### [Available data]
structure MpmChan where
  e1 : Int := 0
  e2 : Int := 0
  y1 : Int := 0
  y2 : Int := 0
  /-- The vector the copy belongs to, and the copy; the vector has not emitted yet (R237). -/
  refOf : Option (Nat × Nat × Nat) := none
  ref : LoopRef := {}
  fresh : Bool := false
  /-- The receiver's blend has just ended: the state is zeroed in the next DAC beat (R237). -/
  zeroNext : Bool := false
  /-- Measurements of the last beats, newest first. -/
  meas : List Meas := []
  /-- The last two DAC beats, newest first. -/
  applied : List Applied := []
  brRun : Nat := 0
  lowRun : Nat := 0
  satRun : Nat := 0
  /-- The clamp the run stands at is CLAMP_HI. -/
  satHi : Bool := false
  /-- MP_LOW, MPM_SAT and ADC_OVERRANGE were raised for the present vector. -/
  lowSaid : Bool := false
  satSaid : Bool := false
  rangeSaid : Bool := false
  lastM : Nat := 0
  lastC : Int := 0
  lastBr : Nat := 0
  row : Nat := 0
  atClamp : Bool := false
  trace : Option Trace := none
  /-- A calibration has the channel's ADCs out of service (R243). -/
  out : Bool := false
  deriving DecidableEq, Repr, Inhabited

structure Mpm where
  ch : Vector MpmChan 16 := Vector.replicate 16 {}
  deriving DecidableEq, Repr, Inhabited

/-! ## SRV: the servo engine (chapter 09) -/

/-- The bridge states of R263. -/
inductive Bridge where
  | off | fwd | rev | coast
  deriving DecidableEq, Repr, Inhabited

/-- The axis states of R275. -/
inductive AxisState where
  | off | acquire | closed | fault
  deriving DecidableEq, Repr, Inhabited

/-- One loop's working copy of its coefficients (signed 8.24) and its state (R267, R270). -/
structure Loop where
  b0 : Int := 0
  b1 : Int := 0
  b2 : Int := 0
  b3 : Int := 0
  a1 : Int := 0
  a2 : Int := 0
  a3 : Int := 0
  e1 : Int := 0
  e2 : Int := 0
  e3 : Int := 0
  acc1 : Int := 0
  acc2 : Int := 0
  acc3 : Int := 0
  deriving DecidableEq, Repr, Inhabited

structure Axis where
  st : AxisState := .off
  /-- EN is written and the axis waits for the next position tick (R275). -/
  waiting : Bool := false
  /-- A fault was decided in this beat: the state changes and the bridge goes OFF at the next beat edge (R275, R278). -/
  faulting : Bool := false
  /-- The bank the working copy came from, and the fields it was loaded from (R270, R272). -/
  bank : Nat := 0
  loaded : List Int := []
  /-- A swap to a bank that was not VALID is still to be made (R273). -/
  swapDue : Bool := false
  pl : Loop := {}
  vl : Loop := {}
  /-- Trimmed position now and at the velocity tick before (R259, R266), and the beat, unwrapped, of the last sample. -/
  pos : Int := 0
  posOld : Int := 0
  sampledAt : Int := -1
  /-- The beats, unwrapped, of the last position tick, velocity tick and current decision that the axis had (R262, R265). -/
  posAt : Int := -1
  velAt : Int := -1
  decAt : Int := -1
  /-- The reference at this tick, and at the last position tick (R265, R269). -/
  r : Int := 0
  rPrev : Int := 0
  perr : Int := 0
  /-- The position loop's last output, and the velocity and current references (R267, R269). -/
  posOut : Int := 0
  vref : Int := 0
  iref : Int := 0
  /-- The current reference before the last one, and the beat of the velocity tick that made the last, whose thresholds act a beat later (R265). -/
  irefOld : Int := 0
  irefAt : Int := -1
  /-- The local reference of ACQUIRE, and position ticks passed in it (R275). -/
  localRef : Int := 0
  acqTicks : Nat := 0
  /-- The bridge, its state before the last change, and the one decided for the next beat (R262, R263). -/
  bridge : Bridge := .off
  bridgeOld : Bridge := .off
  bridgeNext : Option Bridge := none
  /-- Whole beats since the bridge last changed, at most 15 (R262). -/
  dwell : Nat := 0
  /-- Consecutive counts behind FOLLOW_ERROR, CUR_STUCK, CUR_SENSE and POS_RANGE (R277). -/
  perrRun : Nat := 0
  stuckRun : Nat := 0
  senseRun : Nat := 0
  rangeRun : Nat := 0
  /-- Gates read back at a level other than the one driven for more than 8 cycles, and the levels driven then (R277). -/
  gateBad : Nat := 0
  gateWas : Nat := 0
  wraps : Nat := 0
  /-- The first cause of the present FAULT; 15 none (R287). -/
  first : Nat := 15
  deriving DecidableEq, Repr, Inhabited

structure Srv where
  ax : Vector Axis 48 := Vector.replicate 48 {}
  deriving DecidableEq, Repr, Inhabited

/-! ## CAM: camera ports and engines (chapter 10) -/

/-- The port states of R296. -/
inductive CamState where
  | off | idle | armed | frame
  deriving DecidableEq, Repr, Inhabited

/-- A row of a frame as the engine made it: aligned raw and corrected pixels, and how many of them came from the sensor. -/
structure CamRow where
  row : Nat
  raw : List Nat
  val : List Nat
  real : Nat
  deriving DecidableEq, Repr, Inhabited

/-- A line in a port's buffer (R297): the frame and row it belongs to, its aligned pixels made up to WIDTH, and how many came in. -/
structure CamLine where
  seq : Nat
  cap : Nat := 0
  row : Nat
  px : List Nat
  real : Nat
  deriving DecidableEq, Repr, Inhabited

/-- A frame, open or closed and not yet written out whole (R295, R307 to R309). -/
structure CamFrame where
  seq : Nat
  /-- The capture it belongs to, counted on its port. -/
  cap : Nat := 0
  arm : Entry
  flags : Nat := 0
  frameNo : Nat := 0
  sof : Stamp
  close : Stamp := default
  /-- The beat, unwrapped, of Frame Start. -/
  since : Int := 0
  /-- What the port's registers and tables say at Frame Start, for the whole frame (R302, R315). -/
  width : Nat := 0
  height : Nat := 0
  bits : Nat := 8
  vc : Nat := 0
  dt : Nat := 0
  engine : Nat := 0
  black : Nat := 0
  pad : Nat := 0
  thresh : Nat := 0
  defects : List (Nat × Nat) := []
  shading : List Nat := []
  lut : List Nat := []
  coax : Bool := false
  bid : Nat := 0
  ex : Int := 0
  ey : Int := 0
  received : Nat := 0
  /-- Rows made so far; every other row is a pad line. -/
  rows : List CamRow := []
  /-- Entries that complete after this frame's record, with their codes and word 4 (R316). -/
  done : List (Entry × Nat × W64) := []
  deriving DecidableEq, Repr, Inhabited

structure CamPort where
  st : CamState := .off
  /-- The CAP_ARM in force, the SEQ of its next frame, frames closed, and frames closed with any flag. -/
  arm : Option Entry := none
  seq : Nat := 0
  closed : Nat := 0
  flagged : Nat := 0
  /-- CAP_ARMs taken so far: lines and frames of one capture are told from those of the next by it (R296). -/
  capture : Nat := 0
  frame : Option CamFrame := none
  closing : List CamFrame := []
  buf : List CamLine := []
  /-- Packets up to the next Frame End belong to a frame whose Frame Start was taken and which is discarded whole; SYNC_ERR was raised since the last Frame Start. -/
  discard : Bool := false
  syncSaid : Bool := false
  /-- Defects (y, x), shading gains and display LUT (R303, R304, R315). -/
  defects : List (Nat × Nat) := []
  shading : List Nat := List.replicate 1089 0x4000
  lut : List Nat := (List.range 1024).map (fun k => k * 255 / 1023)
  deriving DecidableEq, Repr, Inhabited

/-- A pipeline engine (R298, R301): whose turn it is in each class and how many lines that turn has served, and a line whose output
writes are held, with its port and the beat, unwrapped, since which they are. -/
structure CamEngine where
  turn : Vector Nat 2 := Vector.replicate 2 3
  served : Vector Nat 2 := Vector.replicate 2 8
  held : Option (Nat × CamLine × Int) := none
  deriving DecidableEq, Repr, Inhabited

structure Cam where
  port : Vector CamPort 4 := Vector.replicate 4 {}
  eng : Vector CamEngine 2 := Vector.replicate 2 {}
  deriving DecidableEq, Repr, Inhabited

### [Instructions to follow]
Line by line, the data should be returned exactly as written.

### [Your response]
structure MpmChan where
  e1 : Int := 0
  e2 : Int := 0
  y1 : Int := 0
  y2 : Int := 0
  /-- The vector the copy belongs to, and the copy; the vector has not emitted yet (R237). -/
  refOf : Option (Nat × Nat × Nat) := none
  ref : LoopRef := {}
  fresh : Bool := false
  /-- The receiver's blend has just ended: the state is zeroed in the next DAC beat (R237). -/
  zeroNext : Bool := false
  /-- Measurements of the last beats, newest first. -/
  meas : List Meas := []
  /-- The last two DAC beats, newest first. -/
  applied : List Applied := []
  brRun : Nat := 0
  lowRun : Nat := 0
  satRun : Nat := 0
  /-- The clamp the run stands at is CLAMP_HI. -/
  satHi : Bool := false
  /-- MP_LOW, MPM_SAT and ADC_OVERRANGE were raised for the present vector. -/
  lowSaid : Bool := false
  satSaid : Bool := false
  rangeSaid : Bool := false
  lastM : Nat := 0
  lastC : Int := 0
  lastBr : Nat := 0
  row : Nat := 0
  atClamp : Bool := false
  trace : Option Trace := none
  /-- A calibration has the channel's ADCs out of service (R243). -/
  out : Bool := false
  deriving DecidableEq, Repr, Inhabited

structure Mpm where
  ch : Vector MpmChan 16 := Vector.replicate 16 {}
  deriving DecidableEq, Repr, Inhabited

/-! ## SRV: the servo engine (chapter 09) -/

/-- The bridge states of R263. -/
inductive Bridge where
  | off | fwd | rev | coast
  deriving DecidableEq, Repr, Inhabited

/-- The axis states of R275. -/
inductive AxisState where
  | off | acquire | closed | fault
  deriving DecidableEq, Repr, Inhabited

/-- One loop's working copy of its coefficients (signed 8.24) and its state (R267, R270). -/
structure Loop where
  b0 : Int := 0
  b1 : Int := 0
  b2 : Int := 0
  b3 : Int := 0
  a1 : Int := 0
  a2 : Int := 0
  a3 : Int := 0
  e1 : Int := 0
  e2 : Int := 0
  e3 : Int := 0
  acc1 : Int := 0
  acc2 : Int := 0
  acc3 : Int := 0
  deriving DecidableEq, Repr, Inhabited

structure Axis where
  st : AxisState := .off
  /-- EN is written and the axis waits for the next position tick (R275). -/
  waiting : Bool := false
  /-- A fault was decided in this beat: the state changes and the bridge goes OFF at the next beat edge (R275, R278). -/
  faulting : Bool := false
  /-- The bank the working copy came from, and the fields it was loaded from (R270, R272). -/
  bank : Nat := 0
  loaded : List Int := []
  /-- A swap to a bank that was not VALID is still to be made (R273). -/
  swapDue : Bool := false
  pl : Loop := {}
  vl : Loop := {}
  /-- Trimmed position now and at the velocity tick before (R259, R266), and the beat, unwrapped, of the last sample. -/
  pos : Int := 0
  posOld : Int := 0
  sampledAt : Int := -1
  /-- The beats, unwrapped, of the last position tick, velocity tick and current decision that the axis had (R262, R265). -/
  posAt : Int := -1
  velAt : Int := -1
  decAt : Int := -1
  /-- The reference at this tick, and at the last position tick (R265, R269). -/
  r : Int := 0
  rPrev : Int := 0
  perr : Int := 0
  /-- The position loop's last output, and the velocity and current references (R267, R269). -/
  posOut : Int := 0
  vref : Int := 0
  iref : Int := 0
  /-- The current reference before the last one, and the beat of the velocity tick that made the last, whose thresholds act a beat later (R265). -/
  irefOld : Int := 0
  irefAt : Int := -1
  /-- The local reference of ACQUIRE, and position ticks passed in it (R275). -/
  localRef : Int := 0
  acqTicks : Nat := 0
  /-- The bridge, its state before the last change, and the one decided for the next beat (R262, R263). -/
  bridge : Bridge := .off
  bridgeOld : Bridge := .off
  bridgeNext : Option Bridge := none
  /-- Whole beats since the bridge last changed, at most 15 (R262). -/
  dwell : Nat := 0
  /-- Consecutive counts behind FOLLOW_ERROR, CUR_STUCK, CUR_SENSE and POS_RANGE (R277). -/
  perrRun : Nat := 0
  stuckRun : Nat := 0
  senseRun : Nat := 0
  rangeRun : Nat := 0
  /-- Gates read back at a level other than the one driven for more than 8 cycles, and the levels driven then (R277). -/
  gateBad : Nat := 0
  gateWas : Nat := 0
  wraps : Nat := 0
  /-- The first cause of the present FAULT; 15 none (R287). -/
  first : Nat := 15
  deriving DecidableEq, Repr, Inhabited

structure Srv where
  ax : Vector Axis 48 := Vector.replicate 48 {}
  deriving DecidableEq, Repr, Inhabited

/-! ## CAM: camera ports and engines (chapter 10) -/

/-- The port states of R296. -/
inductive CamState where
  | off | idle | armed | frame
  deriving DecidableEq, Repr, Inhabited

/-- A row of a frame as the engine made it: aligned raw and corrected pixels, and how many of them came from the sensor. -/
structure CamRow where
  row : Nat
  raw : List Nat
  val : List Nat
  real : Nat
  deriving DecidableEq, Repr, Inhabited

/-- A line in a port's buffer (R297): the frame and row it belongs to, its aligned pixels made up to WIDTH, and how many came in. -/
structure CamLine where
  seq : Nat
  cap : Nat := 0
  row : Nat
  px : List Nat
  real : Nat
  deriving DecidableEq, Repr, Inhabited

/-- A frame, open or closed and not yet written out whole (R295, R307 to R309). -/
structure CamFrame where
  seq : Nat
  /-- The capture it belongs to, counted on its port. -/
  cap : Nat := 0
  arm : Entry
  flags : Nat := 0
  frameNo : Nat := 0
  sof : Stamp
  close : Stamp := default
  /-- The beat, unwrapped, of Frame Start. -/
  since : Int := 0
  /-- What the port's registers and tables say at Frame Start, for the whole frame (R302, R315). -/
  width : Nat := 0
  height : Nat := 0
  bits : Nat := 8
  vc : Nat := 0
  dt : Nat := 0
  engine : Nat := 0
  black : Nat := 0
  pad : Nat := 0
  thresh : Nat := 0
  defects : List (Nat × Nat) := []
  shading : List Nat := []
  lut : List Nat := []
  coax : Bool := false
  bid : Nat := 0
  ex : Int := 0
  ey : Int := 0
  received : Nat := 0
  /-- Rows made so far; every other row is a pad line. -/
  rows : List CamRow := []
  /-- Entries that complete after this frame's record, with their codes and word 4 (R316). -/
  done : List (Entry × Nat × W64) := []
  deriving DecidableEq, Repr, Inhabited

structure CamPort where
  st : CamState := .off
  /-- The CAP_ARM in force, the SEQ of its next frame, frames closed, and frames closed with any flag. -/
  arm : Option Entry := none
  seq : Nat := 0
  closed : Nat := 0
  flagged : Nat := 0
  /-- CAP_ARMs taken so far: lines and frames of one capture are told from those of the next by it (R296). -/
  capture : Nat := 0
  frame : Option CamFrame := none
  closing : List CamFrame := []
  buf : List CamLine := []
  /-- Packets up to the next Frame End belong to a frame whose Frame Start was taken and which is discarded whole; SYNC_ERR was raised since the last Frame Start. -/
  discard : Bool := false
  syncSaid : Bool := false
  /-- Defects (y, x), shading gains and display LUT (R303, R304, R315). -/
  defects : List (Nat × Nat) := []
  shading : List Nat := List.replicate 1089 0x4000
  lut : List Nat := (List.range 1024).map (fun k => k * 255 / 1023)
  deriving DecidableEq, Repr, Inhabited

/-- A pipeline engine (R298, R301): whose turn it is in each class and how many lines that turn has served, and a line whose output
writes are held, with its port and the beat, unwrapped, since which they are. -/
structure CamEngine where
  turn : Vector Nat 2 := Vector.replicate 2 3
  served : Vector Nat 2 := Vector.replicate 2 8
  held : Option (Nat × CamLine × Int) := none
  deriving DecidableEq, Repr, Inhabited

structure Cam where
  port : Vector CamPort 4 := Vector.replicate 4 {}
  eng : Vector CamEngine 2 := Vector.replicate 2 {}
  deriving DecidableEq, Repr, Inhabited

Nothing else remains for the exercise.